At present, only Toyota of Japan has developed a hydrogen storage device using metal hydride to store hydrogen for fuel cell vehicles in the world. In addition, the United States is conducting tests on a golf cart powered by fuel cells using metal hydride to supply hydrogen.

In terms of fuel cell miniaturization applications, the American Hydrogen Energy Company has developed a fuel cell powered wheelchair for the disabled and a 40 watt portable fuel cell power supply, which can be used for laptops, portable radios or other portable devices, by providing hydrogen with metal hydride;

A Japanese company has developed a small fuel cell lighting power supply using metal hydride to provide hydrogen; Canadian Ballard Company has developed a titanium series metal hydride hydrogen storage device matched with the fuel cell in the notebook computer; At present, the development of practical fuel cells in China is still in its infancy. However, with the growth of social demand and the progress of science and technology, the application of fuel cells will become more and more widespread. Therefore, it is imperative to carry out industrial production research on hydrogen storage materials for fuel cell hydrogen sources.

In recent years, with the increasing research and development of fuel cells, the application of hydrogen storage materials as hydrogen storage media has once again attracted people's attention.

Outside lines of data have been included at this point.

-- ==== Sys2Proof/Machine/RegFields.lean ====
section
/-! DEFINITION. A name for every field of every register, `Fld.<REGISTER>_<FIELD>`, from the field tables, with its place
in the surface window. -/

namespace Sys2Proof.Machine

/-- A register field by place: the offset of the first register of its family, the strides, and its bits. -/
structure Fld where
  base : Nat
  s1 : Nat
  s2 : Nat
  lo : Nat
  width : Nat
  /-- Reset value; what the manual calls Fused, Strap, Variant and the like is given by `Fld.dflt`. -/
  reset : Nat
  deriving DecidableEq, Repr
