/-- A stream of a queue: what was asked, what its check found, and how far it is. -/
structure Stream where
  no : Nat
  cid : Cid
  kind : StreamKind
  h : HandleId
  /-- True drains the handle. -/
  dir : Bool
  prov : Bool
  addr : Nat
  /-- The step and evaluation flag in effect at dispatch (R318). -/
  step : BitVec 63
  eval : Bool
  /-- The block's words, once checked; the record header's bytes for a LOADACT. -/
  checked : Bool := false
  /-- Its draws are made (R318). -/
  drawn : Bool := false
  blk : List Word := []
  /-- Indices of an index-driven stream, once drawn or read (`none` is an empty draw) (R265, R322). -/
  idx : List (Option Nat) := []
  served : StationSet := 0
  sb : Bool := false
  /-- Row moves made, row indices generated, rows counted in FILL, sections checked. -/
  moved : Nat := 0
  generated : Nat := 0
  counted : Nat := 0
  sections : Nat := 0
  /-- Interpreter of an address program (R270). -/
  ppc : Nat := 0
  pa : Int := 0
  pd : Int := 0
  pj : Nat := 0
  pstack : List PLoop := []
  pend : Bool := false
  /-- Of a program: the row indices generated, and those not counted yet with the stations written, in generation order (R273). -/
  rowsGen : List Nat := []
  rowsOpen : List (Nat × StationSet) := []
  /-- Of a SAVEACT: the sections written, by offset / 256 and check, the offset of the next one, its coded rows so far (R279). -/
  saved : List (Nat × BitVec 32) := []
  saveOff : Nat := 0
  sect : List Byte := []
  /-- HAUL_INDEX, SMP_EMPTY given. -/
  oobRaised : Bool := false
  needTurn : Bool := false
  needCoder : Bool := false
  deriving DecidableEq, Repr

/-- A stream queue (R255 to R257, R291). -/
structure Queue where
  st : QState := .idle
  run : Option Stream := none
  shadow : Option Stream := none
  /-- Its reorder lines in use (R252, R289, R294). -/
  lines : Nat := 0
  deriving DecidableEq, Repr

/-- A haulage hub. -/
structure Hub where
  /-- Queues holding the turn and coding engines, and the queues waiting for one, oldest first (R257). -/
  turn : List Nat := []
  coder : List Nat := []
  req : List Nat := []
  /-- Priorities in effect in this round, by client (R258, R299). -/
  pri : SMap Nat := []
  /-- Trace: buffered records (32 bytes each), records made, dropped since the last LOST record (R639, R640). -/
  trBuf : List (List Byte) := []
  trNo : BitVec 32 := 0
  trDropped : Nat := 0
  /-- Records still to be written after the trigger with ACTION 0 (R644). -/
  trPost : Option Nat := none
  deriving DecidableEq, Repr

While improving traditional hydrogen storage methods (mainly high-pressure tank hydrogen storage and liquid hydrogen storage), people place greater hopes on metal hydride hydrogen storage. The key problem is to find a new type of hydrogen storage material with large hydrogen storage capacity and moderate working conditions.

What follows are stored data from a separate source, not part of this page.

-- ==== Sys2Proof/Machine/Link.lean ====
section
/-! DEFINITION. The link layer of the Berken and Lalux ports: frames and flits (R394 to R400, R457 to R459), retry (R401, R402),
lane sparing and failover (R403, R404), pairing (R405), the port's registers (R452 to R454). A Lalux port that is up stands as
`paired`. -/

namespace Sys2Proof.Machine

/-! ### Ports -/

/-- Torus direction of a port: 0 x+, 1 x−, 2 y+, 3 y−, 4 z+, 5 z− (R390). -/
def dirOf (p : PortId) : Nat := p.val % 12 / 2
def sibling (p : PortId) : PortId := ⟨if p.val % 2 = 0 then p.val + 1 else p.val - 1, by have := p.isLt; split <;> omega⟩
def oppDir (d : Nat) : Nat := if d % 2 = 0 then d + 1 else d - 1
/-- The peer's port of a cable (R391). -/
def peerPort (p : PortId) : Nat := p.val - 2 * dirOf p + 2 * oppDir (dirOf p)

end Sys2Proof.Machine

namespace Sys2Proof
open Sys2Proof.Machine

def LinkPort.src : LinkPort → Src
  | .berken p => srcPort p
  | .llxUp => srcLlx false
  | .llxDn => srcLlx true

/-- The number of a message's flits (R396). -/
def FMsg.flits (m : FMsg) : Nat := 1 + ceilDiv (m.data.length - 192) 256

def Flit.isData : Flit → Bool
  | .dataFlit _ _ _ => true
  | _ => false

def LinkPort.isLlx : LinkPort → Bool
  | .berken _ => false
  | _ => true

/-- The channel of a Lalux flit by its type (R461). -/
def LFlit.chan (f : LFlit) : Nat := if f.typ = 0xC || f.typ = 0xD then 1 else if f.typ = 0xE then 2 else 0

end Sys2Proof

namespace Sys2Proof.Machine

/-- The port's unit is fitted and out of reset, and the release order has released the ports (R593, R595). -/
def State.portOn (s : State) : LinkPort → Bool
  | .berken p => s.domOn (36 + p.val / 12) && s.rst.step == 11
  | _ => s.domOn 48 && 10 ≤ s.rst.step

/-- The link is up: frames go both ways. -/
def Port.up (x : Port) : Bool := x.st == .paired || x.st == .pairing

/-- A counter of the port's link counters: CORRECTED, UNCORR, RETRIES, RETRAINS (R454, R488). -/
def State.portCnt (s : State) (p : LinkPort) (k n : Nat) : State :=
  match p with
  | .berken p =>
    match k with
    | 0 => s.bump Fld.BKN_P_CNT_CORRECTED n p.val
    | 1 => s.bump Fld.BKN_P_CNT_UNCORR n p.val
    | 2 => s.bump Fld.BKN_P_CNT_RETRIES n p.val
    | 3 => s.bump Fld.BKN_P_CNT_RETRAINS n p.val
    | _ => s.bump Fld.BKN_P_CNT_PROTO n p.val
  | q =>
    let i := match q with | .llxDn => 1 | _ => 0
    match k with
    | 0 => s.bump Fld.LLX_P_CNT_CORRECTED n i
    | 1 => s.bump Fld.LLX_P_CNT_UNCORR n i
    | 2 => s.bump Fld.LLX_P_CNT_RETRIES n i
    | 3 => s.bump Fld.LLX_P_CNT_RETRAINS n i
    | _ => s.bump Fld.LLX_P_CNT_BADFLIT n i

def State.modPort (s : State) (p : LinkPort) (f : Port → Port) : State := s.setPort p (f (s.port p))

/-- Flits of a VL's class in a receive buffer, hence the credits at link-up (R399, R441, R465). -/
def State.vlShare (s : State) (p : LinkPort) (vl : Nat) : Nat :=
  match p with
  | .berken _ =>
    match vl with
    | 0 => s.fld Fld.BKN_VL_CFG_VL0
    | 1 => s.fld Fld.BKN_VL_CFG_VL1
    | 2 => s.fld Fld.BKN_VL_CFG_VL2
    | 3 => s.fld Fld.BKN_VL_CFG_VL3
    | 4 => s.fld Fld.BKN_VL_CFG_VL4
    | 5 => s.fld Fld.BKN_VL_CFG_VL5
    | 6 => s.fld Fld.BKN_VL_CFG_VL6
    | _ => s.fld Fld.BKN_VL_CFG_VL7
  | _ => if vl = 0 then 128 else if vl = 1 then 128 else if vl = 2 then 32 else 0

def State.fullCredits (s : State) (p : LinkPort) : SMap Nat :=
  (List.range 32).foldl (fun m k =>
    SMap.put m 0 k (match p with | .berken _ => s.vlShare p (k / 4) | _ => if k % 4 = 0 then s.vlShare p (k / 4) else 0)) []

/-! ### Failover and link-up (R401, R404) -/

/-- Messages on a link, newest first, with `n` of their latest flits of the VL and class taken back. -/
def rewindMsgs : Nat → List TxMsg → List TxMsg
  | _, [] => []
  | n, m :: t => { m with sent := m.sent - n } :: rewindMsgs (n - min n m.sent) t

/-- Unacknowledged data flits of a VL and class. -/
def Port.unacked (x : Port) (vl cls : Nat) : Nat :=
  ((x.replay.flatMap (·.2)).filter fun f => match f with
    | .dataFlit _ v c => v.toNat == vl && c.toNat == cls
    | _ => false).length

/-- Everything the port has still to carry, oldest first, as if no unacknowledged flit had been sent (R404). -/
def Port.pendingMsgs (x : Port) : List TxMsg :=
  let all := x.flight.map (·.2) ++ x.tx
  let fixed := (List.range 32).flatMap fun k =>
    let mine := all.filter fun m => 4 * m.msg.vl.toNat + m.cls.toNat == k
    -- a message not begun stays as it is; of those begun, the latest flits are taken back
    (rewindMsgs (x.unacked (k / 4) (k % 4)) mine.reverse).reverse
  fixed

/-- A message of the link itself: it stays with its port. -/
def TxMsg.ofLink (m : TxMsg) : Bool := m.msg.kind == 8

/-- The port's traffic goes to its sibling if that runs (R404). -/
def State.failover (s : State) (p : LinkPort) : State :=
  match p with
  | .berken q =>
    let x := s.bport q
    let y := s.bport (sibling q)
    if y.st == .paired then
      (s.setBport (sibling q) { y with tx := y.tx ++ x.pendingMsgs.filter fun m => !m.ofLink }).setBport q
        { x with tx := [], flight := [], replay := [], resend := [] }
    else s
  | _ => s

/-- A position one step in a direction (R409). -/
def State.neighbour (s : State) (pos : NodeId) (dir : Nat) : NodeId :=
  let step (v n : Nat) : Nat := if dir % 2 = 0 then (v + 1) % (n + 1) else (v + n) % (n + 1)
  let x := bits pos 11 6
  let y := bits pos 5 6
  let z := bits pos 0 5
  let xs := s.fld Fld.BKN_TORUS_XS
  let ys := s.fld Fld.BKN_TORUS_YS
  let zs := s.fld Fld.BKN_TORUS_ZS
  match dir / 2 with
  | 0 => BitVec.ofNat 17 (step x xs * 2048 + y * 32 + z)
  | 1 => BitVec.ofNat 17 (x * 2048 + step y ys * 32 + z)
  | _ => BitVec.ofNat 17 (x * 2048 + y * 32 + step z zs)

def State.ownPos (s : State) : NodeId := BitVec.ofNat 17 (s.fld Fld.BKN_TORUS_POS)
def State.ownId (s : State) : NodeId := BitVec.ofNat 17 (s.fld Fld.BKN_TORUS_ID)

/-- The device's public key: bytes of SEC_PUBKEY. -/
def State.pubKey (s : State) : List Byte := (List.range 4).flatMap fun k => bytesOf 8 (s.fld Fld.SEC_PUBKEY_KEY k)

/-- A port-pairing message of step 1 or 3 (R405) joins the port's queue: word 1 identity [16:0], position [33:17], port [39:34], step
[41:40] (DESIGN CHOICE, log entry 132). -/
def State.pairMsg (s : State) (p : PortId) (step : Nat) (data : List Byte) : State :=
  let w1 := s.ownId.toNat + s.ownPos.toNat * 2 ^ 17 + p.val * 2 ^ 34 + step * 2 ^ 40
  let m : FMsg := ⟨s.neighbour s.ownPos (dirOf p), s.ownId, 5, false, 8, BitVec.ofNat 2 (p.val / 12), BitVec.ofNat 64 w1, 0, 0, 0, 0, 0, 0, data⟩
  s.modPort (.berken p) fun x => { x with tx := x.tx ++ [{ msg := m, cls := 0 }] }

/-- Step 1 of pairing: the device's key, the authority's signature over it, and a nonce of 32 bytes. The signature and the nonce are free
values: neither is given. -/
def State.pairHello (s : State) (p : PortId) : State :=
  let r := (List.range 12).foldl (fun (a : List Byte × State) _ => let q := a.2.takeFree; (a.1 ++ bytesOf 8 q.1.toNat, q.2)) ([], s)
  r.2.pairMsg p 1 (s.pubKey ++ r.1)

/-- Step 3 of pairing: a signature over both nonces and both positions, a free value. -/
def State.pairSign (s : State) (p : PortId) : State :=
  let r := (List.range 8).foldl (fun (a : List Byte × State) _ => let q := a.2.takeFree; (a.1 ++ bytesOf 8 q.1.toNat, q.2)) ([], s)
  r.2.pairMsg p 3 r.1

The research on magnesium based hydrogen storage composite materials has only emerged in the past decade, and its basic research and application prospects are very broad. Although some researchers have conducted preliminary research in this field, a large amount of work still needs to be systematically and deeply carried out. At present, due to the use of a single system of hydrogen storage alloys alone, they cannot meet the needs of practical applications well.